Besides, chrysin treatment (20 mg/kg) resulted in the up
regulation of brain derived neurotrophic factor (BDNF) levels
which plays a role in the antidepressant action. Thus, chrysin is
similar to fluoxetine, is capable of promoting the attenuation of
depressant-like behavior and hippocampal dysfunction in mice.
These results reinforced the potential of chrysin for the treatment
or supplementary treatment of depression, as well as chrysin is
also effective therapy in a model of agitated depression [18].

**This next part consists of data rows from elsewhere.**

-- ==== Sys2Proof/Machine/Int.lean ====
section
/-! DEFINITION. The integer register, immediate and identifier instructions (R278-R280). -/

namespace Sys2Proof.Machine

/-- A shift right that fills with the sign bit. -/
def sraBy (a : W64) (n : Nat) : W64 := a.sshiftRight n

/-- mask(l) of R278: 2^l - 1. -/
def maskBits (l : Nat) : W64 := BitVec.ofNat 64 (2 ^ l - 1)

/-- The position and length fields of BEXT and BINS: p from b[5:0], l from b[14:8], held to 64. -/
def fieldPos (b : W64) : Nat := (b.extractLsb' 0 6).toNat
def fieldLen (b : W64) : Nat := min (b.extractLsb' 8 7).toNat 64

/-- DIV of R278: truncated toward zero, b = 0 gives -1. -/
def divS (a b : W64) : W64 := if b = 0 then BitVec.allOnes 64 else a.sdiv b
/-- REM of R278: the dividend's sign, b = 0 gives a. -/
def remS (a b : W64) : W64 := if b = 0 then a else a.srem b
def divU (a b : W64) : W64 := if b = 0 then BitVec.allOnes 64 else a / b
def remU (a b : W64) : W64 := if b = 0 then a else a % b

/-- High halves of the products. -/
def mulHi (a b : W64) : W64 := BitVec.ofInt 64 ((a.toInt * b.toInt) / 2 ^ 64)
def mulHiU (a b : W64) : W64 := BitVec.ofNat 64 ((a.toNat * b.toNat) / 2 ^ 64)

/-- Leading zero bits, 0..64. -/
def clz64 (a : W64) : W64 := BitVec.ofNat 64 (64 - bitLen a.toNat)
/-- One bits, 0..64. -/
def popc64 (a : W64) : W64 := BitVec.ofNat 64 (iter (fun i n => if a.getLsbD i then n + 1 else n) 64 0)

/-- BINS of R278: positions above 63 are dropped. -/
def insField (a b c : W64) : W64 :=
  let m := maskBits (fieldLen b) <<< fieldPos b
  (a &&& ~~~m) ||| ((c <<< fieldPos b) &&& m)

/-- A 16-bit immediate, sign- or zero-extended (R279). -/
def simm (i : BitVec 16) : W64 := i.signExtend 64
def zimm (i : BitVec 16) : W64 := i.zeroExtend 64

/-- Widths W0..W5 of a WIDW value (R53). -/
def widths (w : W64) : List Nat := (List.range 6).map fun k => (w.extractLsb' (7 * k) 7).toNat

/-- One field of a work identifier (R280). -/
def idField (w id : W64) (level : Nat) : W64 :=
  let ws := widths w
  if ws.sum > 64 ∨ ws.any (fun x => 64 < x) then 0
  else if (ws.takeWhile (· ≠ 0)).length ≤ level then 0
  else (id >>> (ws.take level).sum) &&& maskBits (ws.getD level 0)

/-- ADD (R278). -/
def execAdd (d a b : Reg) (s : State) : Out :=
  .next (s.ret d (s.rx a + s.rx b))

/-- SUB (R278). -/
def execSub (d a b : Reg) (s : State) : Out :=
  .next (s.ret d (s.rx a - s.rx b))

/-- AND (R278). -/
def execAnd (d a b : Reg) (s : State) : Out :=
  .next (s.ret d (s.rx a &&& s.rx b))

/-- OR (R278). -/
def execOr (d a b : Reg) (s : State) : Out :=
  .next (s.ret d (s.rx a ||| s.rx b))

/-- XOR (R278). -/
def execXor (d a b : Reg) (s : State) : Out :=
  .next (s.ret d (s.rx a ^^^ s.rx b))

/-- SLL (R278). -/
def execSll (d a b : Reg) (s : State) : Out :=
  .next (s.ret d (s.rx a <<< ((s.rx b).toNat % 64)))

/-- SRL (R278). -/
def execSrl (d a b : Reg) (s : State) : Out :=
  .next (s.ret d (s.rx a >>> ((s.rx b).toNat % 64)))

/-- SRA (R278). -/
def execSra (d a b : Reg) (s : State) : Out :=
  .next (s.ret d (sraBy (s.rx a) ((s.rx b).toNat % 64)))

/-- MUL (R278). -/
def execMul (d a b : Reg) (s : State) : Out :=
  .next (s.ret d (s.rx a * s.rx b))

/-- MULH (R278). -/
def execMulh (d a b : Reg) (s : State) : Out :=
  .next (s.ret d (mulHi (s.rx a) (s.rx b)))

/-- MULHU (R278). -/
def execMulhu (d a b : Reg) (s : State) : Out :=
  .next (s.ret d (mulHiU (s.rx a) (s.rx b)))

/-- DIV (R278). -/
def execDiv (d a b : Reg) (s : State) : Out :=
  .next (s.ret d (divS (s.rx a) (s.rx b)))

/-- DIVU (R278). -/
def execDivu (d a b : Reg) (s : State) : Out :=
  .next (s.ret d (divU (s.rx a) (s.rx b)))

/-- REM (R278). -/
def execRem (d a b : Reg) (s : State) : Out :=
  .next (s.ret d (remS (s.rx a) (s.rx b)))

/-- REMU (R278). -/
def execRemu (d a b : Reg) (s : State) : Out :=
  .next (s.ret d (remU (s.rx a) (s.rx b)))

/-- SLT (R278). -/
def execSlt (d a b : Reg) (s : State) : Out :=
  .next (s.ret d (if (s.rx a).slt (s.rx b) then 1 else 0))

/-- SLTU (R278). -/
def execSltu (d a b : Reg) (s : State) : Out :=
  .next (s.ret d (if (s.rx a).ult (s.rx b) then 1 else 0))

/-- MIN (R278). -/
def execMin (d a b : Reg) (s : State) : Out :=
  .next (s.ret d (if (s.rx a).slt (s.rx b) then s.rx a else s.rx b))

/-- MAX (R278). -/
def execMax (d a b : Reg) (s : State) : Out :=
  .next (s.ret d (if (s.rx a).slt (s.rx b) then s.rx b else s.rx a))

/-- MINU (R278). -/
def execMinu (d a b : Reg) (s : State) : Out :=
  .next (s.ret d (if (s.rx a).ult (s.rx b) then s.rx a else s.rx b))

/-- MAXU (R278). -/
def execMaxu (d a b : Reg) (s : State) : Out :=
  .next (s.ret d (if (s.rx a).ult (s.rx b) then s.rx b else s.rx a))

/-- BEXT (R278). -/
def execBext (d a b : Reg) (s : State) : Out :=
  .next (s.ret d ((s.rx a >>> fieldPos (s.rx b)) &&& maskBits (fieldLen (s.rx b))))

/-- CLZ (R278). -/
def execClz (d a : Reg) (s : State) : Out :=
  .next (s.ret d (clz64 (s.rx a)))

/-- POPC (R278). -/
def execPopc (d a : Reg) (s : State) : Out :=
  .next (s.ret d (popc64 (s.rx a)))

/-- BINS (R278). -/
def execBins (d a b c : Reg) (s : State) : Out :=
  .next (s.ret d (insField (s.rx a) (s.rx b) (s.rx c)))

/-- SEL (R278). -/
def execSel (d a b c : Reg) (s : State) : Out :=
  .next (s.ret d (if s.rx c ≠ 0 then s.rx a else s.rx b))

/-- ADDI (R279). -/
def execAddi (d a : Reg) (i : BitVec 16) (s : State) : Out :=
  .next (s.ret d (s.rx a + simm i))

/-- ANDI (R279). -/
def execAndi (d a : Reg) (i : BitVec 16) (s : State) : Out :=
  .next (s.ret d (s.rx a &&& zimm i))

/-- ORI (R279). -/
def execOri (d a : Reg) (i : BitVec 16) (s : State) : Out :=
  .next (s.ret d (s.rx a ||| zimm i))

/-- XORI (R279). -/
def execXori (d a : Reg) (i : BitVec 16) (s : State) : Out :=
  .next (s.ret d (s.rx a ^^^ zimm i))

/-- SLTI (R279). -/
def execSlti (d a : Reg) (i : BitVec 16) (s : State) : Out :=
  .next (s.ret d (if (s.rx a).slt (simm i) then 1 else 0))

/-- SHI (R279): kind 0 SLL, 1 SRL, 2 SRA; kind 3 faults ILLEGAL. -/
def execShi (d a : Reg) (k : BitVec 2) (n : BitVec 6) (s : State) : Out :=
  match k.toNat with
  | 0 => .next (s.ret d (s.rx a <<< n.toNat))
  | 1 => .next (s.ret d (s.rx a >>> n.toNat))
  | 2 => .next (s.ret d (sraBy (s.rx a) n.toNat))
  | _ => .next s.illegal

/-- LUI (R279). -/
def execLui (d : Reg) (i : BitVec 16) (s : State) : Out :=
  .next (s.ret d (simm i <<< 16))

/-- IDF (R280): WIDW as it stands now; levels 6 and 7 fault ILLEGAL (R254). -/
def execIdf (d a : Reg) (l : BitVec 3) (s : State) : Out :=
  if l.toNat ≤ 5 then .next (s.ret d (idField s.cur.widw (s.rx a) l.toNat)) else .next s.illegal

end Sys2Proof.Machine
end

Hypnotic effects have also been reported for Passiflora
incarnata L. It has been described that numerous pharmacological
effects of Passiflora incarnata are mediated via modulation of the
GABA system including affinity to GABA-A and GABA-B receptors,
and effects on GABA uptake [19]. It is very likely that binding to
the GABA-site of the GABA-A receptor is one of the clinically
applicable modes of action of Passiflora incarnata extract, because
pre-administration of flumazenil (Ro 15-1788), an antagonist of
the benzodiazepine binding site of the GABA-A receptor, attenuates
the effects of Passiflora incarnata in vivo. Another possible target
might be the binding of Passiflora incarnata extract to the GABA-B
receptor. There is accumulating evidence that modulators of the
GABA-B receptor might act as an anxiolytic, although the compounds
responsible for the hypnotic activity of Passiflora incarnata are yet
to be identified. However, it is probable that the hypnotic activity
could be exerted by the flavonoids chrysin and/ or homoorientin,
orientin, vitexin, and isovitexin [20].
Neurodegenerative disorders are a miscellaneous group of diseases of the nervous system. Neurodegenerative dementias and movement disorders are attractive more frequent mostly as a result of augmented life anticipation and changing population demographics [21]. Alzheimer’s Disease (AD) is a progressive neurodegenerative disorder distinguished by neuronal degeneration and cognitive worsening, particularly in the elderly [22]. Parkinson’s Disease (PD) is a neurodegenerative disorder characterized by tremors, akinesia, muscle rigidity, and postural instability. Moreover, free radicals are produced close by within the basal ganglia and lead to progressive neuronal injure of substantia nigra neurons in vulnerable individuals. Oxidative stress has been concerned in the pathogenesis of AD and PD through augmented neuronal lipid peroxidation [23]. Harmine and harmaline alkaloids are accounted to be effectual anti-parkinsonism agents. For this reason; antioxidants effect of P. incarnata have anti-parkinsonian and memory enhancing activity [24]. Oxidative stress has long been thought to take part in a major role in the pathogenesis of AD. Certain plant products and diet rich in antioxidants are said to be neuroprotective and therefore may have a role in improving cognition in aging and neurodegenerative diseases. Consequently, butanolic extract of Passiflora incarnata flowers has neuroprotective effect in neurodegerarive diseases such as Alzheimer’s and Parkinson’s disease which is mediated throughout its antioxidant potential [25].
Passiflora incarnate is effective herbal medicine for anxiety, depression, sleep disorders and various types of addictions.